Linux Basics Tutorial

If you have already taken the MPCS Unix Bootcamp then you can skip this sections; otherwise, before beginning this assignment you must complete the following Unix tutorials:

These tutorials or the MPCS Unix Bootcamp is a prerequisite for taking this course and the information provided in these tutorials is required knowledge in order for you to complete this assignment.

CS Linux Machine

You will need access to an Linux based machine when working on your homework assignments. You should not test your programs on macOS or Windows Linux because these operating systems do not provide all utility commands necessary for completing this and possibly future assignments. Additionally, if they do provide a command then it may not contain all options that a Unix-like system provides. We will use and grade all assignments on the CS Linux machines and all programming assignments must work correctly on these machines. However, you can work locally on a Unix or Unix-like machine but ensure that you test your final solutions on a CS Linux machine.

Please follow the instructions provided here

Creating Your Private Repository

For each assignment, a Git repository will be created for you on GitHub. However, before that repository can be created for you, you need to have a GitHub account. If you do not yet have one, you can get an account here: https://github.com/join.

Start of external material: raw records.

-- ==== Sys2Proof/Machine/Regs.lean ====
section
/-!
DEFINITION. Sys2Proof/Machine/Regs.lean: the memory-mapped registers of Table 33.1 (R518) as one enumeration, with the
address, the instances, the fields, the access codes (R2), the legal codes of each field of a register that can be
written (R5) and the reset values (Table 33.2) that the block chapters give them. Two-level instances (a drop of a bus, an entry of a core) are
numbered i = outer * inner count + inner (and so on for three levels).
-/

namespace Sys2Proof.Machine

/-- The access codes of Table 0.3 (R2). -/
inductive AccCode where
  | RO | RW | WO | W1S | W1C | RC
  deriving DecidableEq, Repr

/-- One constructor per register name of Table 33.1. -/
inductive Reg where
  | SYS_ID | SYS_START | SYS_CORE_ARM | SYS_MODE | SYS_MODE_REQ | SYS_MODE_RESULT
  | SYS_MODE_TIME_LO | SYS_MODE_TIME_HI | SYS_NV_STATE | SYS_NV_PC | SYS_NV_STATUS | SYS_NV_SP
  | SYS_NV_TIME_LO | SYS_NV_TIME_HI | SYS_NV_RELEASE | SYS_CHN_STATUS | SYS_CHN_EVAL | SYS_CHN_FLOOR
  | SYS_CHN_FLOOR_LEFT | SYS_CHN_KEYUSE | SYS_CHN_SIGSLOT | SYS_CHN_CNT | SYS_CHN_DEVPUB | SYS_TAMPER
  | SYS_CHN_DEVID_LO | SYS_CHN_DEVID_HI | SYS_CHN_RES | SYS_CHN_EPOCH | SYS_CHN_PROV_CMD | SYS_CHN_PROV_RES
  | SYS_CHN_PROV_KEY | CLK_CFG | CLK_LOCK_CFG | CLK_STATUS | CLK_EVENTS | TB_NOW_LO
  | TB_NOW_HI | TB_REF_RANK | TB_REF_CFG | TB_STATE | TB_ORIGIN_LO | TB_ORIGIN_HI
  | TB_DEBT_LO | TB_DEBT_HI | TB_FREQ | TB_SWITCHES | ANG_CFG | ANG_STATE
  | ANG_ANGLE_LO | ANG_ANGLE_HI | ANG_RATE_LO | ANG_RATE_HI | ANG_STAMP_LO | ANG_STAMP_HI
  | ANG_FREQ | ANG_EVT | ANG_STEP | ANG_CNT | ANG_SL_ANGLE_LO | ANG_SL_ANGLE_HI
  | ANG_SL_STAMP_LO | ANG_SL_STAMP_HI | ANG_QRY_CTRL | ANG_QRY_IN_LO | ANG_QRY_IN_HI | ANG_QRY_OUT_LO
  | ANG_QRY_OUT_HI | ANG_QRY_STATUS | TWL_SLOT_CFG | TWL_SLOT_ACT | TWL_SLOT_TGT_LO | TWL_SLOT_TGT_HI
  | TWL_SLOT_STEP_LO | TWL_SLOT_STEP_HI | TWL_SLOT_CTRL | TWL_SLOT_STATUS | TWL_PRED_LO | TWL_PRED_HI
  | TWL_CNT | TWL_LATE_LAST | EDG_CNV_CFG | EDG_CNV_LEAD | EDG_CNV_PROT | EDG_CNV_OFFSET
  | EDG_CNV_PERIOD_SH | EDG_CNV_COMMIT | EDG_CNV_CTRL | EDG_CNV_FORCE | EDG_CNV_STATUS | EDG_CNV_TRIPSRC
  | EDG_CNV_BOUND_LO | EDG_CNV_BOUND_HI | EDG_CNV_CNT | EDG_CNV_PERIODS | EDG_LEG_ON_SH | EDG_LEG_OFF_SH
  | EDG_LEG_MODE_SH | EDG_LEG_MAP | EDG_LOC_CFG | EDG_LOC_PROT | EDG_LOC_OFFSET | EDG_LOC_PERIOD_SH
  | EDG_LOC_ON_SH | EDG_LOC_OFF_SH | EDG_LOC_CTRL | EDG_LOC_FORCE | EDG_TRIP_CFG | EDG_TRIP_STATUS
  | EDG_BRK_CFG | EDG_BRK_STATUS | SEL_BUS_CFG | SEL_BUS_STATUS | SEL_BUS_EVT | SEL_BUS_LOAD
  | SEL_BUS_CNT | SEL_DROP_STATE | SEL_DROP_DELAY | SEL_DROP_CNT | SEL_DROP_SERIAL | BTR_ID
  | BTR_SERIAL | BTR_DRIVE_CFG | BTR_ADAPT_CFG | BTR_ADAPT_IMIN | BTR_PROT_CFG0 | BTR_PROT_CFG1
  | BTR_BRAKE_CFG0 | BTR_BRAKE_CFG1 | BTR_PROT_EVT | BTR_PROT_CNT | BTR_BRAKE_STAT | BTR_TRIP_STAMP
  | BTR_STATE | BTR_STRENGTH | BTR_TSW | BTR_NTC | BTR_CNT | BTR_AGE
  | BTR_CTRL | ADC_CORE_CFG | ADC_CORE_OFS | ADC_CORE_GAIN | ADC_SEQ_LEN | ADC_SEQ_E
  | ADC_CORE_CTRL | ADC_CORE_STATUS | ADC_FIFO_DATA | ADC_FIFO_STAMP | ADC_DMA_BASE | ADC_DMA_SIZE
  | ADC_DMA_WR | ADC_DMA_RD | ADC_CNT | ADC_SKEW | ADC_IN_OFS | ADC_IN_GAIN
  | ADC_IN_LAST | ADC_IN_STAMP | LSN_CFG | LSN_LATCHSLOT | LSN_OFS | LSN_GAIN
  | LSN_LAST | LSN_LAST_STAMP | LSN_LATCHED | LSN_LATCH_STAMP | LSN_GRP_STATUS | LSN_GRP_CNT
  | LSN_CTRL | CMP_CFG | CMP_ROUTE | CMP_DAC | CMP_RAMP | CMP_VIGIL
  | CMP_STATUS | CMP_TEST | CMP_CTRL | CMP_CAP_LO | CMP_CAP_HI | CMP_CNT
  | GRD_CFG | GRD_RATED | GRD_IMAX | GRD_VBAND | GRD_FBAND | GRD_RIDE
  | GRD_RATES | GRD_ROCOF | GRD_VSN | GRD_NPER | GRD_PED | GRD_RECON
  | GRD_CTRL | GRD_STATUS | GRD_ID_SP | GRD_IQ_SP | GRD_REF_THETA | GRD_REF_DQ
  | GRD_ISL_MEAS | GRD_ISL_RESP | GRD_CNT | GRD_RIDE_CNT | RIDE_W | MPPT_CFG
  | MPPT_VLIM | MPPT_SLIM | MPPT_TIM | MPPT_PDEAD | MPPT_DROP | MPPT_CTRL
  | MPPT_STATUS | MPPT_VREF | MPPT_VMPP | MPPT_PMAX | MPPT_CNT | AXS_CFG
  | AXS_RATE | AXS_JERK | AXS_ZDWELL | AXS_LIM_LO | AXS_LIM_HI | AXS_LIMFLAGS
  | AXS_VMAX | AXS_STOPRATE | AXS_STOPJERK | AXS_SP | AXS_CTRL | AXS_STATUS
  | AXS_OUT | AXS_ACC | AXS_STAMP | AXS_CNT | AUX_CFG | AUX_PERIOD
  | AUX_TGT | AUX_SS | AUX_LIM | AUX_B01 | AUX_B2 | AUX_CTRL
  | AUX_STATUS | AUX_MEAS | AUX_CNT | FAN_CFG | FAN_MIN | FAN_I
  | FAN_NTC01 | FAN_NTC23 | FAN_PT | FAN_DUTY_SP | FAN_CTRL | FAN_STATUS
  | FAN_MEAS | FAN_DUTY | FAN_CNT | LOOP_CFG | LOOP_INIT | LOOP_GAIN
  | LOOP_CODE | LOOP_CTRL | LOOP_STATUS | LOOP_MEAS | LOOP_CNT | MTR_PORT_CFG
  | MTR_VFS | MTR_IFS | MTR_THR | MTR_CHGAIN | MTR_CHPHASE | MTR_INDIFF
  | MTR_PORT_STATUS | MTR_PORT_REQ | MTR_PORT_CNT | MTR_RMS | MTR_E_LO | MTR_E_HI
  | MTR_ES_LO | MTR_ES_HI | MTR_SNAP_TIME_LO | MTR_SNAP_TIME_HI | MTR_PLS_CFG | MTR_PLS_EPP
  | MTR_PLS_C | MTR_PLS_WIDTH | MTR_PLS_STATUS | MTR_PLS_CNT | JLN_PHY_CFG | JLN_PHY_STATUS
  | JLN_RX_HDR | JLN_RX_SNR | JLN_RX_STAMP_LO | JLN_RX_STAMP_HI | JLN_BUSY_END_LO | JLN_BUSY_END_HI
  | JLN_PHY_CNT0 | JLN_PHY_CNT1 | JLN_PHY_CNT2 | JLN_W | JLN_NET_STATUS | JLN_NET_EVT
  | JLN_BCN_TIME_LO | JLN_BCN_TIME_HI | JLN_BCN_PHASE | JLN_BCN_FREQ | JLN_BCN_TOKEN | JLN_BCN_NEXT
  | JLN_SEQ | JLN_FCNT_LO | JLN_FCNT_HI | JLN_CTRL | JLN_TX_CFG | JLN_TX_LEN
  | JLN_TX_CTRL | JLN_TX_STATUS | JLN_RX_INFO | JLN_RX_SEQ | JLN_RX_REL | JLN_RX_TIME
  | JLN_CNT0 | JLN_CNT1 | JLN_CNT2 | JLN_CNT3 | JLN_TXBUF | JLN_RXBUF
  | IRQ_PEND | IRQ_PEND_SET | IRQ_PEND_CLR | IRQ_EN | IRQ_EN_SET | IRQ_EN_CLR
  | IRQ_ROUTE | IRQ_GRP_CFG | IRQ_GRP_STATUS | IRQ_DOORBELL | IRQ_TAKEN | IRQ_PIN_CFG
  | IRQ_DB_SENDER | MBX_DATA | MBX_HDR | MBX_STATUS | MBX_CTRL | MBX_CFG
  | MBX_STAMP_LO | MBX_STAMP_HI | MBX_CNT | MBX_STAGE | MBX_STAGE_STATUS | JNL_CFG
  | JNL_AXRESUME | JNL_STATUS | JNL_SEQ | JNL_MIR_SEQ | JNL_PIN_ACK | JNL_EVT
  | JNL_CNT | JNL_PIN_STATUS | JNL_OP | JNL_OP_PROG | UCR_CFG | UCR_PWRLOW
  | UCR_STATUS | UCR_TIME_LO | UCR_TIME_HI | UCR_ALARM_LO | UCR_ALARM_HI | UCR_MEAS
  | UCR_EVT | UCR_CNT | FLT_DEV | FLT_EVT | FLT_CNT | FLT_CNT2
  | FLT_LAST | FLT_CNV | FLT_CNV_CLR | FLT_STALE | FLT_OUT | FLT_SVC_CTRL
  | DBG_CORE_CTRL | DBG_CORE_STATUS | DBG_PC | DBG_BP | DBG_WP_ADDR | DBG_WP_CFG
  | DBG_GREG | DBG_STATUS | VST_STATUS | VST_IMG_SEQ | VST_IMG_INFO | VST_REC_COUNT
  | VST_REJ | VST_REJ_OFFSET | VST_REJ_TYPE | VST_OVL_LEN | VST_IMG_HASH
  deriving DecidableEq, Repr
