structure Nave where
  /-- Out of reset (R47, t10). -/
  running : Bool := false
  /-- WFI has halted issue (R384). -/
  wfi : Bool := false
  /-- An eligible interrupt is taken before the next instruction (R388). -/
  irqDue : Bool := false
  /-- The debugger single-steps it (R492). -/
  stepping : Bool := false
  busy : Busy := .idle
  g : Table Word := []
  spK : Word
  spT : Word := 0
  pc : Word
  status : Word := 1
  cause : Word := 0
  tval : Word := 0
  vbase : Word
  splimLo : Word
  splimHi : Word
  tsplimLo : Word := 0
  tsplimHi : Word := 0
  /-- TB_NOW when it left reset, and the latch of NV_CYCLE's upper word. -/
  since : Nat := 0
  cycleHi : Nat := 0
  mpu : Table MpuRegion := []
  dm : Damask := {}
  deriving DecidableEq, Repr

/-- The value of a core at core reset (Table 20.6, R389). -/
def Nave.init (c : Nat) : Nave :=
  { spK := BitVec.ofNat 32 (0x10080000 + 0x1000000 * c)
    pc := BitVec.ofNat 32 (0x10000000 + 0x1000000 * c)
    vbase := BitVec.ofNat 32 (0x10000000 + 0x1000000 * c)
    splimLo := BitVec.ofNat 32 (0x10040000 + 0x1000000 * c)
    splimHi := BitVec.ofNat 32 (0x10080000 + 0x1000000 * c) }

/-! ### Interrupts, mailboxes and debug (chapters 23, 24 and 30) -/

structure Pin where
  /-- Samples at the level that differs from the filtered one, running (R406). -/
  count : Nat := 0
  /-- The pin is an output and its level (R503). -/
  out : Bool := false
  level : Bool := false
  deriving DecidableEq, Repr

/-- A mailbox: when its message times out, and the message's ticket (R415, R418). -/
structure Mbx where
  till : Option Nat := none
  ticket : Option Nat := none
  deriving DecidableEq, Repr

structure Irq where
  /-- When the hold-off of group g for target t ends, by 3 g + t (R404). -/
  hold : Table Nat := []
  pins : Table Pin := []
  deriving DecidableEq, Repr

/-- JTAG instructions of Table 30.1. -/
inductive JtagIr where
  | bypass | extest | sample | clamp | highz | debug
  deriving DecidableEq, Repr

structure Dbg where
  ir : JtagIr := .bypass
  /-- The result of the previous DBGACC access (R491). -/
  resp : Resp := {}
  testen : Bool := false
  /-- The SPI host ignores the rest of the transaction (R517); its read waits for a query's result (R92, R516). -/
  spiIgnore : Bool := false
  hostWait : Bool := false
  deriving DecidableEq, Repr

/-! ### Why a step stops -/

/-- Faults: no command of this block stops the machine with one; the spec gives each case an effect. -/
inductive Fault where
  /-- Raised by nobody: kept so that the type is inhabited. Safe. -/
  | none
  deriving DecidableEq, Repr

/-- Refusals. -/
inductive Refusal where
  /-- The command has no meaning in the model yet. Raised by a dispatch arm only. Safe. -/
  | notModelled (mnemonic : String)
  deriving DecidableEq, Repr

structure State where
  /-- Every register field of Table 33.1, by `Fld.key`; an absent field is at its reset value. -/
  bank : Table Nat := []
  /-- The latches of R7, R91, R207, R235 and R258, by master and register. -/
  latch : Table Nat := []
  resp : Resp := {}
  /-- TB_NOW and whether it counts (R70). -/
  tb : Nat := 0
  tbRun : Bool := false
  /-- TCMs and shared SRAM, byte by byte. -/
  mem : List Host.Cell := []
  jnl : Jnl := {}
  pow : Power := {}
  chn : Chn := {}
  img : Img := {}
  mode : ModeSt := {}
  tbs : TbSt := {}
  trk : Table Trk := []
  qry : Table Qry := []
  slot : Table Slot := []
  twl : TwlSt := {}
  conv : Table Conv := []
  loc : Table Loc := []
  trip : Table Trip := []
  bus : Table Bus := []
  drop : Table Drop := []
  comp : Table Comp := []
  brk : Table Brk := []
  grd : Table Grd := []
  mppt : Table Mppt := []
  axs : Table Axs := []
  adc : Table Adc := []
  lsn : Table Lsn := []
  /-- Stamps of a leg-sense group of which a member completed as MISS (R215). -/
  lsnGrp : Table (List Nat) := []
  cmp : Table Cmp := []
  aux : Table Aux := []
  fan : Table Fan := []
  lp : Table Lp := []
  mtr : Table Mtr := []
  pls : Table Pls := []
  /-- The journal writes TAIL groups at interval ends, after a PREP checkpoint (R308). -/
  tailing : Bool := false
  jln : Jln := {}
  nave0 : Nave := Nave.init 0
  nave1 : Nave := Nave.init 1
  irq : Irq := {}
  mbx : Table Mbx := []
  dbg : Dbg := {}
  /-- The model's own: the number of the next free value. -/
  free : Nat := 0
  /-- Commands that wait, first in, first out. -/
  pending : List Instr := []
  deriving DecidableEq, Repr

/-- The machine right after reset. -/
def State.reset : State := {}

end Sys2Proof.Machine
end

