/-- A companion's period ends (R158, R179). Between the periods of a TWILL converter the legs are ALL_OFF (R127): that is no
starving (DESIGN CHOICE, log entry 36). -/
def Comp.boundary (c : Comp) (t : Nat) (twill : Bool) : Comp :=
  let now := c.now t
  match c.cur with
  | none =>
    if c.st ≠ .run ∧ c.st ≠ .gatedOff then c
    else match c.queue with
      | [] => c
      | p :: rest =>
        if now < p.bound then c
        else
          let c := if c.applyPend then c.copyCfg else c
          ({ c with queue := rest }).startPeriod t p
  | some q =>
    if now < q.bound + q.period then c
    else
      let c := if c.applyPend then c.copyCfg else c
      if c.holdOne then ({ c with holdOne := false, cur := none }).gatesOff t
      else if c.st ≠ .run ∧ c.st ≠ .gatedOff then { c with cur := none }
      else match c.queue with
        | [] => starve c q
        | p :: rest =>
          if p.bound = q.bound + q.period then ({ c with queue := rest }).startPeriod t p else starve c q
where
  /-- No pattern with that boundary: the last is repeated once under STARVE_HOLD, else the safe state (R158). -/
  starve (c : Comp) (q : CPat) : Comp :=
    if twill then ({ c with cur := none, repeated := false }).gatesOff t
    else if c.starveHold && !c.repeated then
      ({ c with cur := some { q with bound := q.bound + q.period }, repeated := true }).startGates t (some q) q
    else { (c.enterSafe t c.act.safe false) with starved := true }

/-! ### Edges -/

/-- The pattern in force places the turn-off edge of a side at a time (R125, R150, R169): of the low side at ON, of the high
side at OFF, while the period runs or is held. -/
def Comp.edgeDue (c : Comp) (t : Nat) (side : Side) : Bool :=
  match c.cur with
  | none => false
  | some p =>
    p.mode == 0 && p.on != p.off && (c.st == .run || c.holdOne) &&
      c.now t == p.bound + (match side with
        | .low => p.on
        | .high => p.off)

/-- A turn-off edge of a side in a PWM period (R169, R177): it cancels a turn-on of the same side that has not come, and both
sides then stay off until the next edge; else the other side follows after the dead time, counted from the edge. -/
def Comp.gateEdge (c : Comp) (t : Nat) (side : Side) : Comp :=
  if !c.edgeDue t side then c
  else if c.want == some side then { c with want := none }
  else
    let wasOff := !c.on side && c.dead != some side
    let c := c.turnOff t side
    let c : Comp := if wasOff then { c.deadFrom t side with sensed := true } else c
    if c.can (otherSide side) && !c.on (otherSide side) then { c with want := some (otherSide side) } else c

/-- The gate sense of a side falls below 2.0 V (R170): in HANDSHAKE mode DT counts from here. -/
def Comp.senseLow (c : Comp) (t : Nat) (side : Side) : Comp :=
  if c.dead == some side && !c.sensed then
    { c with sensed := true, deadAt := if c.act.mode = 0 then t else c.deadAt }
  else c

/-- DT has passed (R170): the incoming side turns on. FIXED counts DT from the turn-off edge, HANDSHAKE from the sense. -/
def Comp.deadEnd (c : Comp) (t : Nat) : Comp :=
  if c.dead.isNone || (c.act.mode == 0 && !c.sensed) || decide (t < c.deadAt + 16 * c.act.dt) then c
  else
    let c : Comp := { c with dead := none, sensed := false }
    match c.want with
    | none => c
    | some side => if c.can side then c.turnOn t side else { c with want := none }

/-! ### Gate strength -/

def Comp.strength (c : Comp) : EdgeKind → Nat
  | .hon => c.hon | .hoff => c.hoff | .lon => c.lon | .loff => c.loff
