-- ==== Sys2Proof/Machine/Tracker.lean ====
section
/-!
DEFINITION. Sys2Proof/Machine/Tracker.lean: angle trackers (chapter 5): updates (R85 to R90), reversal and wrap (R93, R97),
loss and return (R94, R95), sensorless writes (R88) and queries (R92).
-/

namespace Sys2Proof.Machine

/-! ### Angle words -/

/-- The signed difference of R84: an integer taken modulo 2^64 into the signed range. -/
def wrap64 (z : Int) : Int := sgn 64 (enc 64 z)

def tkOff : Nat := 0
def tkAcquire : Nat := 1
def tkTrack : Nat := 2
def tkCoast : Nat := 3
def tkHeld : Nat := 4
def tkDrain : Nat := 5

def State.trkState (s : State) (n : Nat) : Nat := s.get Fld.ANG_STATE_STATE n
def State.trkKind (s : State) (n : Nat) : Nat := s.get Fld.ANG_CFG_KIND n

/-- The angle word of the latest update, signed. -/
def State.trkAngle (s : State) (n : Nat) : Int := sgn 64 (s.get64 Fld.ANG_ANGLE_LO_ANGLE Fld.ANG_ANGLE_HI_ANGLE n)

/-- The rate of the latest update (R90). -/
def State.trkRate (s : State) (n : Nat) : Int := sgn 64 (s.get64 Fld.ANG_RATE_LO_RATE Fld.ANG_RATE_HI_RATE n)

def State.trkStamp (s : State) (n : Nat) : Nat := s.get64 Fld.ANG_STAMP_LO_STAMP Fld.ANG_STAMP_HI_STAMP n

/-- A field of the TRACKER record in force (Table 5.8). -/
def State.trkFld (s : State) (n off k : Nat) : Nat := s.recFld 0x0030 n off k

/-- A rate in ANG_FREQ units: 10^-4 turn/s, or 10^-4 mm/s for payout (R90). -/
def freqOf (rate : Int) : Int := clampInt (-2147483648) 2147483647 (roundDiv (rate * 204800000000000) (2 ^ 80))

/-- The angle at a time by rate from an update (R92), where it is not whole one of the two neighbours. -/
def angleAt (free : BitVec 64) (angle rate : Int) (stamp : Nat) (t : Int) : Int :=
  angle + roundFree free (rate * (t - stamp)) (2 ^ 48)

/-! ### The drum layer model (R89) -/

/-- π in units of 10^-40. -/
def piE40 : Nat := 31415926535897932384626433832795028841972

/-- The line wound below w turns (in 2^-32 turn), summed over the layers from i, before the factor π: 0.1 mm × 2^-32. -/
def drumSum (dcore dline wraps : Nat) (w : Int) : Nat → Nat → Int
  | 0, _ => 0
  | k + 1, i =>
    let d : Int := dcore + dline * (2 * i + 1)
    let n := clampInt 0 (wraps * 4294967296) (w - wraps * i * 4294967296)
    d * n + drumSum dcore dline wraps w k (i + 1)

/-- The same, continued at layer 0 below 0 and at the outermost diameter beyond the last layer. -/
def drumLen (dcore dline wraps layers : Nat) (w : Int) : Int :=
  let full : Int := layers * wraps * 4294967296
  if w < 0 then (dcore + dline : Nat) * w
  else if full < w then
    drumSum dcore dline wraps w layers 0 + (dcore + dline * (2 * (layers - 1) + 1) : Nat) * (w - full)
  else drumSum dcore dline wraps w layers 0

/-- The diameter of the layer w lies in, 0.1 mm. -/
def drumDia (dcore dline wraps layers : Nat) (w : Int) : Nat :=
  let full : Int := layers * wraps * 4294967296
  let i := if w < 0 then 0 else if full < w then layers - 1 else Nat.min (layers - 1) (w.toNat / (wraps * 4294967296))
  dcore + dline * (2 * i + 1)

/-- Payout in 2^-32 mm of a turn word, its rate from the turn rate, and whether the line lies outside the layers. -/
def State.drumPayout (s : State) (n : Nat) (turns rate : Int) : Int × Int × Bool :=
  let dcore := s.trkFld n 0x24 2
  let dline := s.trkFld n 0x26 2
  let wraps := s.trkFld n 0x28 2
  let layers := s.trkFld n 0x2A 1
  let tref : Int := s.trkFld n 0x2C 2 * 4294967296
  let w := tref - turns
  let l := drumLen dcore dline wraps layers tref - drumLen dcore dline wraps layers w
  (roundDiv (l * piE40) (10 ^ 41), roundDiv (rate * drumDia dcore dline wraps layers w * piE40) (10 ^ 41),
   decide (w < 0) || decide ((layers * wraps * 4294967296 : Nat) < w))

/-! ### Writing an update -/

/-- An event bit of a tracker raises source 64 + n. -/
def State.trkEvent (s : State) (f : Fld) (n : Nat) : State := s.event f n (64 + n)

/-- The rate and its ANG_FREQ (R90). -/
def State.setRate (s : State) (n : Nat) (rate : Int) : State :=
  (s.set64 Fld.ANG_RATE_LO_RATE Fld.ANG_RATE_HI_RATE n (enc 64 rate)).set Fld.ANG_FREQ_FREQ n (enc 32 (freqOf rate))

/-- Each Damask's NEW bit for the tracker sets (R395). -/
def State.markNew (s : State) (n : Nat) : State :=
  { s with
    nave0 := { s.nave0 with dm := { s.nave0.dm with newBits := setBit s.nave0.dm.newBits n } }
    nave1 := { s.nave1 with dm := { s.nave1.dm with newBits := setBit s.nave1.dm.newBits n } } }

/-- One update writes angle, rate and stamp together (R85); WRAP where the turn count wraps (R97). -/
def State.putAngle (s : State) (n : Nat) (angle rate : Int) (t : Nat) : State :=
  let old := s.trkAngle n
  let new := wrap64 angle
  let d := wrap64 (new - old)
  let wrapped := (decide (0 ≤ old) && decide (new < 0) && decide (0 < d)) || (decide (old < 0) && decide (0 ≤ new) && decide (d < 0))
  let s := (s.set64 Fld.ANG_ANGLE_LO_ANGLE Fld.ANG_ANGLE_HI_ANGLE n (enc 64 angle)).setRate n rate
  let s := (s.set64 Fld.ANG_STAMP_LO_STAMP Fld.ANG_STAMP_HI_STAMP n t).markNew n
  if wrapped then (s.bump Fld.ANG_CNT_WRAPS n).trkEvent Fld.ANG_EVT_WRAP n else s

To actually get your private repository, you will need this invitation URL:

  • HW1 invitation (Please check the Post “HW 1 is ready” Ed)

When you click on an invitation URL, you will have to complete the following steps:

  1. You will need to select your CNetID from a list. This will allow us to know what student is associated with each GitHub account. This step is only done for the very first invitation you accept.

Note

If you are on the waiting list for this course you will not have a repository made for you until you are admitted into the course. I will post the starter code on Ed so you can work on the assignment until you are admitted into the course.

  1. You must click “Accept this assignment” or your repository will not actually be created.

  2. After accepting the assignment, Github will take a few minutes to create your repository. You should receive an email from Github when your repository is ready. Normally, it’s ready within seconds and you can just refresh the page.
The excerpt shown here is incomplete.